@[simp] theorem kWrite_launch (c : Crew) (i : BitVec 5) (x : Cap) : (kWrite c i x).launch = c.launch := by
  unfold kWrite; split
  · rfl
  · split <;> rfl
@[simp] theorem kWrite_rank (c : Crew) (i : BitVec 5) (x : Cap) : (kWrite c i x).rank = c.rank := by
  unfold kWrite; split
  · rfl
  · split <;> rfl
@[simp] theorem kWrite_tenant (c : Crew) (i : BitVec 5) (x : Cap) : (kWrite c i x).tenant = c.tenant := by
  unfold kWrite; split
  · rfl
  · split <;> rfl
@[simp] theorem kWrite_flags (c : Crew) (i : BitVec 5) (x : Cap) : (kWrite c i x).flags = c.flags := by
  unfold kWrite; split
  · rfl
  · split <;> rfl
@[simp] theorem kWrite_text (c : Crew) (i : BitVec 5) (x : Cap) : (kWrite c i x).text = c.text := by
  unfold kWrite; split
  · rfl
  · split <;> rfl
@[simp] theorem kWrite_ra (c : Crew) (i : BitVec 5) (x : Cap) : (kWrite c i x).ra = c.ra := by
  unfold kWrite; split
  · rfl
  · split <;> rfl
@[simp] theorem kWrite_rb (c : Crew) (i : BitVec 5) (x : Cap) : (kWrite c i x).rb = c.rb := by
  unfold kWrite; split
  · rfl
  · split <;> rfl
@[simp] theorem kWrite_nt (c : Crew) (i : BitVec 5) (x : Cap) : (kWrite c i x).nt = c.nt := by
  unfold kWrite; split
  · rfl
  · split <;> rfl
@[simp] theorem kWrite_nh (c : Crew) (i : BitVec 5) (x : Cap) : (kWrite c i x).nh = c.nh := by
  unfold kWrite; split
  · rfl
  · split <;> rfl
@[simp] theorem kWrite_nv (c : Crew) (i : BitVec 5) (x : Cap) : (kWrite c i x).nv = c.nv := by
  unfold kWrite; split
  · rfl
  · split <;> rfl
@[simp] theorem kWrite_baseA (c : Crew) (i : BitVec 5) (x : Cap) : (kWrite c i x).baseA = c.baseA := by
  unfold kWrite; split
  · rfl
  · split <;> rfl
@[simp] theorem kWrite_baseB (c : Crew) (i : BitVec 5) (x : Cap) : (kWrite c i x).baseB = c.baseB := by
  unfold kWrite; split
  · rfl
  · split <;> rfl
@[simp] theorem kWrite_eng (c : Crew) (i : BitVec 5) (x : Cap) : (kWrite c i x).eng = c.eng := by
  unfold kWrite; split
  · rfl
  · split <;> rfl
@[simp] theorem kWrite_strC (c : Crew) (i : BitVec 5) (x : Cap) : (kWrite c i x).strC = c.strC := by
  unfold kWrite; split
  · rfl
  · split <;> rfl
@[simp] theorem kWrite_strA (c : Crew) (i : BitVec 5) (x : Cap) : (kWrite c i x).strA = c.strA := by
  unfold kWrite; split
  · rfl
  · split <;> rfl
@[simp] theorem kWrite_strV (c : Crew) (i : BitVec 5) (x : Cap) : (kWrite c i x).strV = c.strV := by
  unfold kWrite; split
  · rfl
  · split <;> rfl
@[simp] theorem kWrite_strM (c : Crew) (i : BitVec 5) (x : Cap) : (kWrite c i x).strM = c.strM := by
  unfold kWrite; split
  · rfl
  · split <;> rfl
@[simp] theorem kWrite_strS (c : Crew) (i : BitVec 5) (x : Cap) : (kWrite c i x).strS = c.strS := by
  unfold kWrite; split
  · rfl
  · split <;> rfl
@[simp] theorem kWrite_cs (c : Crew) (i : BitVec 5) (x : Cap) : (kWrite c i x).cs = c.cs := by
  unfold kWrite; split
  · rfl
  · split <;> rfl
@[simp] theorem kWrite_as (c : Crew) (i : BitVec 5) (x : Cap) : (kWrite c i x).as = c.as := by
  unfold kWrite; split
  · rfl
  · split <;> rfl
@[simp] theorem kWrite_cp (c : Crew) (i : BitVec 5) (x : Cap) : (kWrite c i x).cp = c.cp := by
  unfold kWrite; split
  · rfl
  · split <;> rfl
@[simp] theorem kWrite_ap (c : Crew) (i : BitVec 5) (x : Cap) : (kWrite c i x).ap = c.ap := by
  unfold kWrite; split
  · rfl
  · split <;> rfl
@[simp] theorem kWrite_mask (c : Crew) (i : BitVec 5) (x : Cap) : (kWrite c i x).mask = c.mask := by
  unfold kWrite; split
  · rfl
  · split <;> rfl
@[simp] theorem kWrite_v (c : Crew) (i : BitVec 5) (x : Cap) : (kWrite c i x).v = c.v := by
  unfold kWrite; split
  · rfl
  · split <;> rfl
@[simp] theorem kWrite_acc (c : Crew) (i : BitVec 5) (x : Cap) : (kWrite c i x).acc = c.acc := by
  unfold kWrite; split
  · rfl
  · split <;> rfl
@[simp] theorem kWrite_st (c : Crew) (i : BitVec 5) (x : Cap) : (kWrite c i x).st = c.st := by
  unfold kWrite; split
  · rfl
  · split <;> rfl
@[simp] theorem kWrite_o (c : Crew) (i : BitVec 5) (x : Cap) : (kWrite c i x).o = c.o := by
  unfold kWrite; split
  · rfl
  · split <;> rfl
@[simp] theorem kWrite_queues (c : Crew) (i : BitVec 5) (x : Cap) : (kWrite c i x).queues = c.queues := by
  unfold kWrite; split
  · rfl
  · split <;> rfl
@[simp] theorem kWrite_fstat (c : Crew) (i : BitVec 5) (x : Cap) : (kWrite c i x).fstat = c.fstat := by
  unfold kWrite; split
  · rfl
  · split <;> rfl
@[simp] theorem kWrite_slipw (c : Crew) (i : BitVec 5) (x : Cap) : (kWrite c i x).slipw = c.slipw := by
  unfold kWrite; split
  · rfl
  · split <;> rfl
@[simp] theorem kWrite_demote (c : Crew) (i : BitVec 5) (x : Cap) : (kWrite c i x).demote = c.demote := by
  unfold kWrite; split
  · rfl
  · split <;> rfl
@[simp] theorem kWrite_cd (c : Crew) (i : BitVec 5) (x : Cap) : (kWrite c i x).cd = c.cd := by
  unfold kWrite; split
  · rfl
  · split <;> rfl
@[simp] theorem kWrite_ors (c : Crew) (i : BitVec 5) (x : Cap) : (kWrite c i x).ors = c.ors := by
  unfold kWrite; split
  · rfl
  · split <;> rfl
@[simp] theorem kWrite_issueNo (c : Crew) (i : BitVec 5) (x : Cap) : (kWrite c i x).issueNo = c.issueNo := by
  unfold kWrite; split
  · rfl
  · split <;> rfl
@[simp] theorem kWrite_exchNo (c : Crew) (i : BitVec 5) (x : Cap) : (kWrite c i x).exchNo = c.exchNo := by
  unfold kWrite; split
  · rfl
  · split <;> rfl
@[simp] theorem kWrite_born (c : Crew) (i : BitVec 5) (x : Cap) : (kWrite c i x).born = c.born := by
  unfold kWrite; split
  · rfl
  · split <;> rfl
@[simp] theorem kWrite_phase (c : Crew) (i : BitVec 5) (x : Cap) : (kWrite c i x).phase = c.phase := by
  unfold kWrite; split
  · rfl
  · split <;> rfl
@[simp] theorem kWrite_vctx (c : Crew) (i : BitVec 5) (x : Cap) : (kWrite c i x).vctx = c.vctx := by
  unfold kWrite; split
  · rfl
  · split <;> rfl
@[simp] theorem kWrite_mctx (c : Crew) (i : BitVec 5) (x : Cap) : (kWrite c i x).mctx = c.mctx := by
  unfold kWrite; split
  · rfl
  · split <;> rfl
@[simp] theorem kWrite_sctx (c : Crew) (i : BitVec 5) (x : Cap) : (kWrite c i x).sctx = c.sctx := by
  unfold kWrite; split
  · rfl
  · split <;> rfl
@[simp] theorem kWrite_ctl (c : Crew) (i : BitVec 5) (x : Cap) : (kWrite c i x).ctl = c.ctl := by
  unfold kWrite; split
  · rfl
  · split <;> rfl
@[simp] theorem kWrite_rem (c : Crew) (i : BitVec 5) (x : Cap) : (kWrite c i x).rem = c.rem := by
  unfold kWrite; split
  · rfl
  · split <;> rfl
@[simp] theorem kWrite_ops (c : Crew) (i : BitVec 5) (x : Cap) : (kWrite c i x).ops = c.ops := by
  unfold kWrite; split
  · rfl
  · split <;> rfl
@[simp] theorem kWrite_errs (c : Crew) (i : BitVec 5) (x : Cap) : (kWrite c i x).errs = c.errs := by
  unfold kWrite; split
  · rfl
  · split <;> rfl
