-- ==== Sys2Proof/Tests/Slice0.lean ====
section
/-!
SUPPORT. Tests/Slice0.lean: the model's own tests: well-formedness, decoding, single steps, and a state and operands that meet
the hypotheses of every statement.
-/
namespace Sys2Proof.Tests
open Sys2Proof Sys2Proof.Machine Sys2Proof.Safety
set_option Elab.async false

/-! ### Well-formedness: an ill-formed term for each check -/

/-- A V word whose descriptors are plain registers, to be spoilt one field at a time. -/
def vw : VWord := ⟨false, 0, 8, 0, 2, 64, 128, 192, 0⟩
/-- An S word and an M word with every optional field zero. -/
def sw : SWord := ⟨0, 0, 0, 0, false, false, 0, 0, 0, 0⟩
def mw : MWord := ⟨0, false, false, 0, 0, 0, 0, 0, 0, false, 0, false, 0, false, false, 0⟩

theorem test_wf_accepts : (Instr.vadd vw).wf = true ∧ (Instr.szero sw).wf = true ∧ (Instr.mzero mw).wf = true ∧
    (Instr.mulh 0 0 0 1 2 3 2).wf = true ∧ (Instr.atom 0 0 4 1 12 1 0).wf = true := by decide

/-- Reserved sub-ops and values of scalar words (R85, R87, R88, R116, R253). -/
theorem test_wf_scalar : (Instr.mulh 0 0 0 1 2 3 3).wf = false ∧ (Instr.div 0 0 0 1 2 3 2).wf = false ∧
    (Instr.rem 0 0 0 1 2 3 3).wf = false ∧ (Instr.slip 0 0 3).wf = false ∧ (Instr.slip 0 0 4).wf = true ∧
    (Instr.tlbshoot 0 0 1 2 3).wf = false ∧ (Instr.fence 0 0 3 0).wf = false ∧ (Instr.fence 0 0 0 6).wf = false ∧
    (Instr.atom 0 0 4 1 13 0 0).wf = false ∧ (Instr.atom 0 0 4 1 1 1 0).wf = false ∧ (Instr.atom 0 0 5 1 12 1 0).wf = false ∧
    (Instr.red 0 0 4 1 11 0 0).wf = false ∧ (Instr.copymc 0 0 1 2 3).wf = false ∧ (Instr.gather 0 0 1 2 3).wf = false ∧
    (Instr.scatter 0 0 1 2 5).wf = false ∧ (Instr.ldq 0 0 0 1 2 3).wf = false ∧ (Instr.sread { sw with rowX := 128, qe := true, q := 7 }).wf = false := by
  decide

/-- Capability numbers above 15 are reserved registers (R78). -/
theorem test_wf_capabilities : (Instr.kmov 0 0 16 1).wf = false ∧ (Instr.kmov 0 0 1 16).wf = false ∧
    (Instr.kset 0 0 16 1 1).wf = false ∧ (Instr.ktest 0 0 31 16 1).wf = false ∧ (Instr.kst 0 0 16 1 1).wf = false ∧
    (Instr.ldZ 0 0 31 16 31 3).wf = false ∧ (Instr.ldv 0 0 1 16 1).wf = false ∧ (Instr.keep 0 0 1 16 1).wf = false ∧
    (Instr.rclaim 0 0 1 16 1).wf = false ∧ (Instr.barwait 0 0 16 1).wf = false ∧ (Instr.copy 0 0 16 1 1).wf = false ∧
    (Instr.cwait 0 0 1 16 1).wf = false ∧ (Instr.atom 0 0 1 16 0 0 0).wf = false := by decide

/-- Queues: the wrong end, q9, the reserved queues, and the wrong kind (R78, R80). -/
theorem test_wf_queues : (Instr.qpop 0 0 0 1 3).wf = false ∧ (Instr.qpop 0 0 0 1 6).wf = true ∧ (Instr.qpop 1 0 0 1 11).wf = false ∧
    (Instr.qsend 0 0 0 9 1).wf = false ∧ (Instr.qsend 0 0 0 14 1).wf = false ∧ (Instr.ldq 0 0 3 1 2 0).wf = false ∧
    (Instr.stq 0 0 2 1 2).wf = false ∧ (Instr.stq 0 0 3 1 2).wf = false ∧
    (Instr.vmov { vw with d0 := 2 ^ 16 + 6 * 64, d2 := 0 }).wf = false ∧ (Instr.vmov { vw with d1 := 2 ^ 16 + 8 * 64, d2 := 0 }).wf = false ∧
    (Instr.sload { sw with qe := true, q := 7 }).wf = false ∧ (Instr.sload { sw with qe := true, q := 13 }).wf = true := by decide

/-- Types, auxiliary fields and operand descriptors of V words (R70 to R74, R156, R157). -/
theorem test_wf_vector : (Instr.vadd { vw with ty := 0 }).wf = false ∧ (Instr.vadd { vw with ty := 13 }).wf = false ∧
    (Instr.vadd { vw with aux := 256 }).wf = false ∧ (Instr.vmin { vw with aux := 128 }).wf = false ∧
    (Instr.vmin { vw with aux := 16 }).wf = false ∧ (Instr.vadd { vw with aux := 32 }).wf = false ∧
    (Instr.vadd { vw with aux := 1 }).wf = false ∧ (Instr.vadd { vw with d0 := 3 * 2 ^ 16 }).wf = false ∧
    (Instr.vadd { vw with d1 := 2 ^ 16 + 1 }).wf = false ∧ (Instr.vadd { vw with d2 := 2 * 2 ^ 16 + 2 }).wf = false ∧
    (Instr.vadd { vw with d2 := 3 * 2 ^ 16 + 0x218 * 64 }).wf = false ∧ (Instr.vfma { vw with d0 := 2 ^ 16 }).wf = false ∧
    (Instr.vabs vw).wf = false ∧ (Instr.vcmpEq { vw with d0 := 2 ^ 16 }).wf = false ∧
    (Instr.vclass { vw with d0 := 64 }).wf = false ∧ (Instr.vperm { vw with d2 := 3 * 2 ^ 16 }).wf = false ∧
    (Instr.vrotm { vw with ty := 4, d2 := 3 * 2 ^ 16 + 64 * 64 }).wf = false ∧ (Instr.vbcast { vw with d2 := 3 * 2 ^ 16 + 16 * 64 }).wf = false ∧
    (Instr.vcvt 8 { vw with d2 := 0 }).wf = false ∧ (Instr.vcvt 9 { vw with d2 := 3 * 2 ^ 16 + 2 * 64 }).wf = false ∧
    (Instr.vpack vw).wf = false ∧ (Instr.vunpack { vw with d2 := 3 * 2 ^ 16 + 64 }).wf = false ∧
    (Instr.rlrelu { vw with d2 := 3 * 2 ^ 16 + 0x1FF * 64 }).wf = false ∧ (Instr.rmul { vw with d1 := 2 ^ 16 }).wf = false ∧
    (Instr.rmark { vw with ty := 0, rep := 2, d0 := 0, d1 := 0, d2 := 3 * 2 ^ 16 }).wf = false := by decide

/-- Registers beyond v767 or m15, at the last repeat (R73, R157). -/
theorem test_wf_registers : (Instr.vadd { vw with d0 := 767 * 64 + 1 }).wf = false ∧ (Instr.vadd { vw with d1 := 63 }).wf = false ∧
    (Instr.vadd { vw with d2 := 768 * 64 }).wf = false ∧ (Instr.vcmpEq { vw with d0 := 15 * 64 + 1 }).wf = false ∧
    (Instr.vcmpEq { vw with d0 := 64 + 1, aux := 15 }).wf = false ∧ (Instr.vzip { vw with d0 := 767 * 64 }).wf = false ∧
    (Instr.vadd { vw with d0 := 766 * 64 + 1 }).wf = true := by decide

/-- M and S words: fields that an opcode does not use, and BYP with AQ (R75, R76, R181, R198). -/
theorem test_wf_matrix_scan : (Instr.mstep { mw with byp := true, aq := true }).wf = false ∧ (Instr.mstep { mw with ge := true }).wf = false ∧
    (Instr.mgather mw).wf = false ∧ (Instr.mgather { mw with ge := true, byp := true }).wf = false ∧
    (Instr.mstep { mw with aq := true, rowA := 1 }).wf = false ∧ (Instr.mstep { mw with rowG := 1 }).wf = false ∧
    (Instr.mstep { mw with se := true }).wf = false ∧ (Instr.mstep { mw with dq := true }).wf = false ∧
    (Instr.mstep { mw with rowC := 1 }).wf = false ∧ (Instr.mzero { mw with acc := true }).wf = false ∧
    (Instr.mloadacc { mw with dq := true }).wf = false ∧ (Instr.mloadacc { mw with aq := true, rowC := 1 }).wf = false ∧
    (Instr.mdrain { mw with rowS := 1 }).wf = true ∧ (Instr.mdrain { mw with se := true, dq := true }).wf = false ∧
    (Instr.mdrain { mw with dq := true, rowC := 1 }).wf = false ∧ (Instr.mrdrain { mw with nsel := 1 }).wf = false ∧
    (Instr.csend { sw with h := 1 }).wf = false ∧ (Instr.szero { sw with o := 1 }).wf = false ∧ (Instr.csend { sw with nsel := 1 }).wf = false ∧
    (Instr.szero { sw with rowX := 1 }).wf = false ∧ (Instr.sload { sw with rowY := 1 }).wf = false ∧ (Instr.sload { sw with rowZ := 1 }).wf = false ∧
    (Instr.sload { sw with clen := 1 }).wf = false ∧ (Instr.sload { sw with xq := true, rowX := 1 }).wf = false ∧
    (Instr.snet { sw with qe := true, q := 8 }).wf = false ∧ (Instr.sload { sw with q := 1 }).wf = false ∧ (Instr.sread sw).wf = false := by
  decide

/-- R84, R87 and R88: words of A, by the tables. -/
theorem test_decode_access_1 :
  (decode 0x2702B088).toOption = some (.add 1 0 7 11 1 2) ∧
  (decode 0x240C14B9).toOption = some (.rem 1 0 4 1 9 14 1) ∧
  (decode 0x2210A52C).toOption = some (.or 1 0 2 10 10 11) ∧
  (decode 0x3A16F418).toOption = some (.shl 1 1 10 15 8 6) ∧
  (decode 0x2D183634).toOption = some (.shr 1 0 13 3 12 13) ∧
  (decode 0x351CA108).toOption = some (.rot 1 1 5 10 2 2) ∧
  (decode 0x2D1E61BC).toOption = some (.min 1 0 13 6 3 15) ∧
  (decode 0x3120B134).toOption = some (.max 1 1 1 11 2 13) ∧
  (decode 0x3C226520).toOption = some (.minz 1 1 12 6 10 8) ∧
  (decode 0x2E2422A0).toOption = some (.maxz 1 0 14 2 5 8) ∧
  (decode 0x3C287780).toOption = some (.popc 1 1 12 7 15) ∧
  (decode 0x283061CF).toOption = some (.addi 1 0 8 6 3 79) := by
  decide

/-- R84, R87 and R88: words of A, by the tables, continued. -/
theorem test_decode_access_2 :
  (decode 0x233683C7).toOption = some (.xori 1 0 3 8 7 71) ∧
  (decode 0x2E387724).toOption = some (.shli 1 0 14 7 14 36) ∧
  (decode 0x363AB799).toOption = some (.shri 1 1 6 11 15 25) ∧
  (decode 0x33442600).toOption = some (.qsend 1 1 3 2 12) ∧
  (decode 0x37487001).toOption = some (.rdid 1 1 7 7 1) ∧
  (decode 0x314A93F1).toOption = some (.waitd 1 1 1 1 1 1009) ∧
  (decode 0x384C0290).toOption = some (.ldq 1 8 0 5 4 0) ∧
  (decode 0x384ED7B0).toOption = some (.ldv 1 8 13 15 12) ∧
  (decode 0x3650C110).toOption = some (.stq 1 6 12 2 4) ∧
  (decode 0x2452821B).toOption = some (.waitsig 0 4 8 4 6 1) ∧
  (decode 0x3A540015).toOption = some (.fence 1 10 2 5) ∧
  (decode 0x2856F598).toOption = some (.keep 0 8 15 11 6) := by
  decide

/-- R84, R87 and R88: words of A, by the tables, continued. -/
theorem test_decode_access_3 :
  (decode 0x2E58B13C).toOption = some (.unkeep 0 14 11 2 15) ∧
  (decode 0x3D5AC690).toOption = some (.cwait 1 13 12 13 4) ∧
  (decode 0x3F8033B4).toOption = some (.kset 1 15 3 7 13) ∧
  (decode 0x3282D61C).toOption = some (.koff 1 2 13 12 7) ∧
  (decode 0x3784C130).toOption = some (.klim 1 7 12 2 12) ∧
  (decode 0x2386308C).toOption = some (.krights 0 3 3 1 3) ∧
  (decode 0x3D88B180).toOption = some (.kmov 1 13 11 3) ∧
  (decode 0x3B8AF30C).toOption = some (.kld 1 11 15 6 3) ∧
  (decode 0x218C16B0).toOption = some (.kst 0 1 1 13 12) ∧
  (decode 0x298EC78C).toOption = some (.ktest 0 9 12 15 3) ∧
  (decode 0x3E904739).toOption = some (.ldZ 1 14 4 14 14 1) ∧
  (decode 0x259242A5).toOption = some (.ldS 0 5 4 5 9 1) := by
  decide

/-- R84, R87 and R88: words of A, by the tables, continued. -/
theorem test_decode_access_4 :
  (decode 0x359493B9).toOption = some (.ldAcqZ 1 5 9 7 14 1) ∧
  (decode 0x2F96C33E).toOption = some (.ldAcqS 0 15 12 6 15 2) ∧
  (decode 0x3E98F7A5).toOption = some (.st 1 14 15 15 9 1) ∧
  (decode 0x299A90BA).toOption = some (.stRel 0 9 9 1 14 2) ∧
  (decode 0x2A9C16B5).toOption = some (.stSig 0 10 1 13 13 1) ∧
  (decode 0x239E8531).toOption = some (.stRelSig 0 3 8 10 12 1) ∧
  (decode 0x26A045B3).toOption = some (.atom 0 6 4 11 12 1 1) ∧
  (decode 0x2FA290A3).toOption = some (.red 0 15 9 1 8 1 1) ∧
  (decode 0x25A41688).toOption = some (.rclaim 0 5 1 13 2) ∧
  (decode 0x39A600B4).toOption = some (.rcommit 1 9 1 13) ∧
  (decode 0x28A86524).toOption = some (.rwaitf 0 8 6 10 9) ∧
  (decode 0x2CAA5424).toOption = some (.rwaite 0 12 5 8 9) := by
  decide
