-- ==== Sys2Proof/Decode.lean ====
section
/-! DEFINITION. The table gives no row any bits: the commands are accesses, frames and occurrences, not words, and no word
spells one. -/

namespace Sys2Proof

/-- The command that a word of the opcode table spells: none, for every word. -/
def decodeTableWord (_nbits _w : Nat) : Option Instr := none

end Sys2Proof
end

Required action
Take the lines above from the one containing "at a time. -/" to the one containing "(Instr.kset 0 0" and retype them exactly, both ends included, with nothing added.

Answer space
/-- A V word whose descriptors are plain registers, to be spoilt one field at a time. -/
def vw : VWord := ⟨false, 0, 8, 0, 2, 64, 128, 192, 0⟩
/-- An S word and an M word with every optional field zero. -/
def sw : SWord := ⟨0, 0, 0, 0, false, false, 0, 0, 0, 0⟩
def mw : MWord := ⟨0, false, false, 0, 0, 0, 0, 0, 0, false, 0, false, 0, false, false, 0⟩

theorem test_wf_accepts : (Instr.vadd vw).wf = true ∧ (Instr.szero sw).wf = true ∧ (Instr.mzero mw).wf = true ∧
    (Instr.mulh 0 0 0 1 2 3 2).wf = true ∧ (Instr.atom 0 0 4 1 12 1 0).wf = true := by decide

/-- Reserved sub-ops and values of scalar words (R85, R87, R88, R116, R253). -/
theorem test_wf_scalar : (Instr.mulh 0 0 0 1 2 3 3).wf = false ∧ (Instr.div 0 0 0 1 2 3 2).wf = false ∧
    (Instr.rem 0 0 0 1 2 3 3).wf = false ∧ (Instr.slip 0 0 3).wf = false ∧ (Instr.slip 0 0 4).wf = true ∧
    (Instr.tlbshoot 0 0 1 2 3).wf = false ∧ (Instr.fence 0 0 3 0).wf = false ∧ (Instr.fence 0 0 0 6).wf = false ∧
    (Instr.atom 0 0 4 1 13 0 0).wf = false ∧ (Instr.atom 0 0 4 1 1 1 0).wf = false ∧ (Instr.atom 0 0 5 1 12 1 0).wf = false ∧
    (Instr.red 0 0 4 1 11 0 0).wf = false ∧ (Instr.copymc 0 0 1 2 3).wf = false ∧ (Instr.gather 0 0 1 2 3).wf = false ∧
    (Instr.scatter 0 0 1 2 5).wf = false ∧ (Instr.ldq 0 0 0 1 2 3).wf = false ∧ (Instr.sread { sw with rowX := 128, qe := true, q := 7 }).wf = false := by
  decide

/-- Capability numbers above 15 are reserved registers (R78). -/
theorem test_wf_capabilities : (Instr.kmov 0 0 16 1).wf = false ∧ (Instr.kmov 0 0 1 16).wf = false ∧
    (Instr.kset 0 0 16 1 1).wf = false ∧ (Instr.ktest 0 0 31 16 1).wf = false ∧ (Instr.kst 0 0 16 1 1).wf = false ∧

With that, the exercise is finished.